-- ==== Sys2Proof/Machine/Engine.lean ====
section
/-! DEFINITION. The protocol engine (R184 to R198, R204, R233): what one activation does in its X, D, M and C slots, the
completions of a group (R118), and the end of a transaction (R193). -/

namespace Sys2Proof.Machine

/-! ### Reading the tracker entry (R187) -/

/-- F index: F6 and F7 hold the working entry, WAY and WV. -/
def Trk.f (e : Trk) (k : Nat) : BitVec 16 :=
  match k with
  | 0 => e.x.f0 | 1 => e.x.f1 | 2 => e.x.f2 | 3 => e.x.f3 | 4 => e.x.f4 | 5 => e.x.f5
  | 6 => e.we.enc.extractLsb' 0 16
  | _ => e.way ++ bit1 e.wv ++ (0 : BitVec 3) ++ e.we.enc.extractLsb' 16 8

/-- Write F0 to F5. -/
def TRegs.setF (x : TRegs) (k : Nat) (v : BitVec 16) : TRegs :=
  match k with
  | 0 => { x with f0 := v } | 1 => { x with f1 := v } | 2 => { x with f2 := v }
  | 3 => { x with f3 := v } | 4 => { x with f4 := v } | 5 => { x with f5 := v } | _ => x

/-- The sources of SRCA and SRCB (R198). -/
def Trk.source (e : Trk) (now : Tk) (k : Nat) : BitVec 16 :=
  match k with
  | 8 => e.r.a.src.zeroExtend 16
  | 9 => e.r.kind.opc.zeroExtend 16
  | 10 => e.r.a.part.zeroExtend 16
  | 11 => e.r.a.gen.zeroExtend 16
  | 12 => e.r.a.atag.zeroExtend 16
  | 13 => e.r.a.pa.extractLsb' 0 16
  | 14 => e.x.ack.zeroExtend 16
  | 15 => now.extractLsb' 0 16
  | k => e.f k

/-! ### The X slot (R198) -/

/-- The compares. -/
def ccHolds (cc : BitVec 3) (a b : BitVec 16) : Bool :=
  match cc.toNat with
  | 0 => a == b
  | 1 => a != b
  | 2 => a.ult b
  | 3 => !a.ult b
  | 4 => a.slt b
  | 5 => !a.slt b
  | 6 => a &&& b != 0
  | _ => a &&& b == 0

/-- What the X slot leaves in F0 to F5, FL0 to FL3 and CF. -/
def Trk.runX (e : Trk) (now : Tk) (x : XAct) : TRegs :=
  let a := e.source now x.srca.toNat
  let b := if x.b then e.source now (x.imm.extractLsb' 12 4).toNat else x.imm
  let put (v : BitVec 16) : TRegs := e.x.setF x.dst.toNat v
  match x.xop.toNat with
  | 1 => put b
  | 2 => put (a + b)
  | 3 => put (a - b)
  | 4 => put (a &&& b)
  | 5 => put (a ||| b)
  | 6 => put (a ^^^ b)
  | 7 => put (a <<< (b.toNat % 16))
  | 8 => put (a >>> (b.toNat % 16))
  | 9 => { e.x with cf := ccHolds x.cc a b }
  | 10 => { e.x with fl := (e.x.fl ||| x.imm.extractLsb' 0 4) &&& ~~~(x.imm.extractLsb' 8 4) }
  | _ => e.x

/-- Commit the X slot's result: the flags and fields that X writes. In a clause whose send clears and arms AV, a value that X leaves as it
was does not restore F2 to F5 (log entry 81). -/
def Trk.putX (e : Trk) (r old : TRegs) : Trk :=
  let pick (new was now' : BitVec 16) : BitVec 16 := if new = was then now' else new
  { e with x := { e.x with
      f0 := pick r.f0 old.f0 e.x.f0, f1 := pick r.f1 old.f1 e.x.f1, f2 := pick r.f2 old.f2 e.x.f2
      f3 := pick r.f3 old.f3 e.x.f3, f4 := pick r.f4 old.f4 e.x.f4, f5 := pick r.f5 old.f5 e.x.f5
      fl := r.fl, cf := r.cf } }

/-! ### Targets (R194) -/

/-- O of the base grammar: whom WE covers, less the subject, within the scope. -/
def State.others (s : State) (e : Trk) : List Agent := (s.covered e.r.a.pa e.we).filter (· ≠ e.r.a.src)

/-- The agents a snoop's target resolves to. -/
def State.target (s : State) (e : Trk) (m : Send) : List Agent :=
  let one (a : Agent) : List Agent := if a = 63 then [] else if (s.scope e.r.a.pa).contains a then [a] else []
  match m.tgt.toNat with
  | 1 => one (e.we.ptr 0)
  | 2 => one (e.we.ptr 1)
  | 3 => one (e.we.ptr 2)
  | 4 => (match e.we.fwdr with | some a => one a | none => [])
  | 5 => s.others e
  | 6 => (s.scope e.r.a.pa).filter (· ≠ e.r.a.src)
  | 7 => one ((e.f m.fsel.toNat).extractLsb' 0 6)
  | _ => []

==

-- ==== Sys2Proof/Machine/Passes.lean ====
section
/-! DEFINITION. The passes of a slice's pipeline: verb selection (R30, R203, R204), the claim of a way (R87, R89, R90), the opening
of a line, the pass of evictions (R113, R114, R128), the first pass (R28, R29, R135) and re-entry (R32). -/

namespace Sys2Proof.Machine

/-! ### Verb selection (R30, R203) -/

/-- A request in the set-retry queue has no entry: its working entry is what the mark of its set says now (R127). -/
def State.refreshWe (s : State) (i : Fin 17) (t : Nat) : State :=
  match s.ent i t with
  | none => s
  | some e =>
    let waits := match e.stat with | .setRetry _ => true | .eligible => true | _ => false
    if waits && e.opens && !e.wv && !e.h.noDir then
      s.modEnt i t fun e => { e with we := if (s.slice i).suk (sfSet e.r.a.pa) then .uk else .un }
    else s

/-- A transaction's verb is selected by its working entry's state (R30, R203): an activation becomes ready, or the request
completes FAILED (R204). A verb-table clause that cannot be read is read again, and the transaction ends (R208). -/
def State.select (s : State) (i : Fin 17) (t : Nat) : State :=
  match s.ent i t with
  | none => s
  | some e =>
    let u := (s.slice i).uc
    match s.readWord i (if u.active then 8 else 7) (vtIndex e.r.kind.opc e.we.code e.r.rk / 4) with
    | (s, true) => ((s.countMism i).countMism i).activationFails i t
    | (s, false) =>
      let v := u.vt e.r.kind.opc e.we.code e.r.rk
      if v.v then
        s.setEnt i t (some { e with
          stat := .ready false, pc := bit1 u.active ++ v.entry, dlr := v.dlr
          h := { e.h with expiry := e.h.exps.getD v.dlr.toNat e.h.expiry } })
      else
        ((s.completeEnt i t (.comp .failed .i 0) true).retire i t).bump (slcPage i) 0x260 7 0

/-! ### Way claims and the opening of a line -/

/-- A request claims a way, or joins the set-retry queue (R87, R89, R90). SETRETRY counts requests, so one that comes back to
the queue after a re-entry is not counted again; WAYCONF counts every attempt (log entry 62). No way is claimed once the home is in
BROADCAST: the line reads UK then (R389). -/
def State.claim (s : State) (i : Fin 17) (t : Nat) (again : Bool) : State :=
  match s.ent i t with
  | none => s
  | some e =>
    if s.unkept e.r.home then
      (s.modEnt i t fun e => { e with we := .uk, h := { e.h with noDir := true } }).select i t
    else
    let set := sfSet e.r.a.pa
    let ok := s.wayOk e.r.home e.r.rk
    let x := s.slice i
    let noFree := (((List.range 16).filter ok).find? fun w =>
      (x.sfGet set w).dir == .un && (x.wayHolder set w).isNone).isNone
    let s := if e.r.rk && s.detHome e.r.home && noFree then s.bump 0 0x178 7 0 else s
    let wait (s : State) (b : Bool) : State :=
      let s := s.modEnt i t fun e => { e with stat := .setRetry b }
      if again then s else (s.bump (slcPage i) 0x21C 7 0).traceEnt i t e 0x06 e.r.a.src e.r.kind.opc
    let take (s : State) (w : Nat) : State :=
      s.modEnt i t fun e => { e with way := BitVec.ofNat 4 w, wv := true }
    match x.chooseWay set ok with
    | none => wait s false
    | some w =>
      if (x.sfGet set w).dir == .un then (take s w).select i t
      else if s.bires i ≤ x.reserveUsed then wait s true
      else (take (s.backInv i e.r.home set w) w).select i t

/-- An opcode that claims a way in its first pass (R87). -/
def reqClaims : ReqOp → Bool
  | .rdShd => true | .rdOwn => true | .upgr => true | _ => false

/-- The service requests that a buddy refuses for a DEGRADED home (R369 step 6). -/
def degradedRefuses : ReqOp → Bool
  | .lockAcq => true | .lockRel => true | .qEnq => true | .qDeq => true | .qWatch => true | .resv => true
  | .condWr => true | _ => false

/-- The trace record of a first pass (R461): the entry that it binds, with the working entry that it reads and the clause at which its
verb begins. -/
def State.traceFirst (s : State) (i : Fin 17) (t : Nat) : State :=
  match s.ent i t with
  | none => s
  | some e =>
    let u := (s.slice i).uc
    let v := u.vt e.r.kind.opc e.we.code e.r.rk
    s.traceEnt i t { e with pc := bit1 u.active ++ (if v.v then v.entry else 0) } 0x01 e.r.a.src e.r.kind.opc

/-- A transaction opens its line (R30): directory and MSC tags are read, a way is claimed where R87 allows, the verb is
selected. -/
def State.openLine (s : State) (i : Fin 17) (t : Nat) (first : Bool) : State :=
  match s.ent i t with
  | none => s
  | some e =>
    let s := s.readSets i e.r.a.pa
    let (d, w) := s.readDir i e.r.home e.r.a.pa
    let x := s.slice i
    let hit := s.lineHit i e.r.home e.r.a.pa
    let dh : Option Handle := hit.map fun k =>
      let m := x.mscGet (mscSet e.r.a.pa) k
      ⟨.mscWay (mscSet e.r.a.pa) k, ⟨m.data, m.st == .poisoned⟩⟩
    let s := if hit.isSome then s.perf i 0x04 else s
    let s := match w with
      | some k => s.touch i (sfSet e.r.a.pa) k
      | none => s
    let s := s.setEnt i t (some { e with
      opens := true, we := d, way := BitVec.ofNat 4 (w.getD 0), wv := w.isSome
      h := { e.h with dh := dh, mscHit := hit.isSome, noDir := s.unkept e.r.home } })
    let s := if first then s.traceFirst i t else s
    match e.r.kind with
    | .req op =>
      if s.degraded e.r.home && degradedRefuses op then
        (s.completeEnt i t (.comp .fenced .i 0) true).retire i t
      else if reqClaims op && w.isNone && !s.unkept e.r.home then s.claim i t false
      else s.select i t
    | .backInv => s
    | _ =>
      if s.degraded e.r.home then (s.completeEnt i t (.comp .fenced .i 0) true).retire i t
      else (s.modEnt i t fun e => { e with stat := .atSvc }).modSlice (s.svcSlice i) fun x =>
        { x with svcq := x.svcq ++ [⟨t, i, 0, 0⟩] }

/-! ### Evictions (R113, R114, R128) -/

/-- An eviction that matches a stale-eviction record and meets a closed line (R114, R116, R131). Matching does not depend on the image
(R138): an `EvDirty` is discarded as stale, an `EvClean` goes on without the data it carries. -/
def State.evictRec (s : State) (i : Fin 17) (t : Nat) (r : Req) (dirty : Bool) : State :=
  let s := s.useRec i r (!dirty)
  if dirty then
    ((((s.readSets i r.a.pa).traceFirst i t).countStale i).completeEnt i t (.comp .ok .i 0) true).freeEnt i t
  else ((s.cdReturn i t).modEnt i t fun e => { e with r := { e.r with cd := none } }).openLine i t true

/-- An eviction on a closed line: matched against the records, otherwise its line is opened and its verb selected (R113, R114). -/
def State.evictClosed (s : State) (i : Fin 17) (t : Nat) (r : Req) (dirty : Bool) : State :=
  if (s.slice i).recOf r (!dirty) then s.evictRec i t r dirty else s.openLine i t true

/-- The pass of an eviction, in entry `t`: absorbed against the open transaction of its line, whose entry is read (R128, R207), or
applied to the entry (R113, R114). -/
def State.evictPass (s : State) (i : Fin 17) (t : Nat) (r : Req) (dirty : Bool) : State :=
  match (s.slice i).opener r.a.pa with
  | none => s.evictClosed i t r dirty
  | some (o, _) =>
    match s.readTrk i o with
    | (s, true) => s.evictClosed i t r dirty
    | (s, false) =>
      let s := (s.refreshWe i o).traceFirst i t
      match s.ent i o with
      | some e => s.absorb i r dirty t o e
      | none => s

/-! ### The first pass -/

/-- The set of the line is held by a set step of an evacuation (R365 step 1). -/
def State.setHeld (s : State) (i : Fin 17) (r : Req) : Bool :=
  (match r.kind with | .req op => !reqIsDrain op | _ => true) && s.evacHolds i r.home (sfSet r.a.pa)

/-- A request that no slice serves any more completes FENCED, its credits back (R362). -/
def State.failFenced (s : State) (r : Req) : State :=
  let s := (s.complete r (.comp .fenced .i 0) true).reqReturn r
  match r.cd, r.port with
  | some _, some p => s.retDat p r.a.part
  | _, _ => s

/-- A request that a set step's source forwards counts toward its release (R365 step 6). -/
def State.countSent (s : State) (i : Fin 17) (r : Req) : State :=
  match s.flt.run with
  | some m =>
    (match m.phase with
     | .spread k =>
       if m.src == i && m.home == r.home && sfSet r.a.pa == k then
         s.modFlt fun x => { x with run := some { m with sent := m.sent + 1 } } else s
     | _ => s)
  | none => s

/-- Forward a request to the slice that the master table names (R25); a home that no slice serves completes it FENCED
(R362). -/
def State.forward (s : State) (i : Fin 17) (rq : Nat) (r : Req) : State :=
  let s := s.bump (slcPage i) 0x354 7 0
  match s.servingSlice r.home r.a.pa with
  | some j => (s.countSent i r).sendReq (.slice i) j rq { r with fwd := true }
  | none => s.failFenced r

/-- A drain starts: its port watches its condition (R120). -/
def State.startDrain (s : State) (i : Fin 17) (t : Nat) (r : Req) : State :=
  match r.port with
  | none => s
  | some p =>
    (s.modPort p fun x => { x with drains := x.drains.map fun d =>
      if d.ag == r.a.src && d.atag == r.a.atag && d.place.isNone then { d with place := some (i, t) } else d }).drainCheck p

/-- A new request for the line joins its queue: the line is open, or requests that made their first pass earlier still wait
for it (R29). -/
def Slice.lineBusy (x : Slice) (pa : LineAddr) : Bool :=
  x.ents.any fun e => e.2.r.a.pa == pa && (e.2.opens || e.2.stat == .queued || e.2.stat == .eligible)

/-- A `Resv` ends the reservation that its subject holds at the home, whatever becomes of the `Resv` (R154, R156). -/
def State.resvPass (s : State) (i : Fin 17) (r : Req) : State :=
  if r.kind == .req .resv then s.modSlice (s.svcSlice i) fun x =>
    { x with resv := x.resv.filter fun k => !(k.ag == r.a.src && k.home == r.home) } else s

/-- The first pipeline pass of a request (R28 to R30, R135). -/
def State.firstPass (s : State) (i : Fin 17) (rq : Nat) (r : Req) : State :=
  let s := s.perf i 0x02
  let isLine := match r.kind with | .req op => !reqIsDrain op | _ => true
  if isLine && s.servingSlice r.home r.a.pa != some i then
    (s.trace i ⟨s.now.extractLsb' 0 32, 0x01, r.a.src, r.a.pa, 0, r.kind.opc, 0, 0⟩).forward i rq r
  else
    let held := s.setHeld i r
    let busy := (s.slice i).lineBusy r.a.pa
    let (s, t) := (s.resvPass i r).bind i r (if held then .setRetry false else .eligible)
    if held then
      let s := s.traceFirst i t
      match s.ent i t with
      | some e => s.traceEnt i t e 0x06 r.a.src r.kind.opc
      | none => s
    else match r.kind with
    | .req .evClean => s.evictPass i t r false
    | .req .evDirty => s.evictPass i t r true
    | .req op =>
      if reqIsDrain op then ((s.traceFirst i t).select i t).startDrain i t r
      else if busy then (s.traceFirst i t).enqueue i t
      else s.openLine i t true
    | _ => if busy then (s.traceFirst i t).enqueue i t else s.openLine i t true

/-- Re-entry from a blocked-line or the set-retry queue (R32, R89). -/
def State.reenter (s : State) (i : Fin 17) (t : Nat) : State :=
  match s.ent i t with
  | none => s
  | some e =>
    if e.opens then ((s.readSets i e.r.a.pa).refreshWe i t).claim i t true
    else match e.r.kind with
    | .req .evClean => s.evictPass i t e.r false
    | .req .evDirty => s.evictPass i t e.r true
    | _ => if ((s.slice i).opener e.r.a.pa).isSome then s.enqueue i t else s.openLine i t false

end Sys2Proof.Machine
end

WORK INSTRUCTION
When a line in the data contains "that", return it as written.

RESPONSE TO THIS TASK
/-- Commit the X slot's result: the flags and fields that X writes. In a clause whose send clears and arms AV, a value that X leaves as it
completes FAILED (R204). A verb-table clause that cannot be read is read again, and the transaction ends (R208). -/
/-- A request claims a way, or joins the set-retry queue (R87, R89, R90). SETRETRY counts requests, so one that comes back to
/-- An opcode that claims a way in its first pass (R87). -/
/-- The service requests that a buddy refuses for a DEGRADED home (R369 step 6). -/
/-- The trace record of a first pass (R461): the entry that it binds, with the working entry that it reads and the clause at which its
/-- An eviction that matches a stale-eviction record and meets a closed line (R114, R116, R131). Matching does not depend on the image
/-- A request that no slice serves any more completes FENCED, its credits back (R362). -/
/-- A request that a set step's source forwards counts toward its release (R365 step 6). -/
/-- Forward a request to the slice that the master table names (R25); a home that no slice serves completes it FENCED
/-- A new request for the line joins its queue: the line is open, or requests that made their first pass earlier still wait
/-- A `Resv` ends the reservation that its subject holds at the home, whatever becomes of the `Resv` (R154, R156). -/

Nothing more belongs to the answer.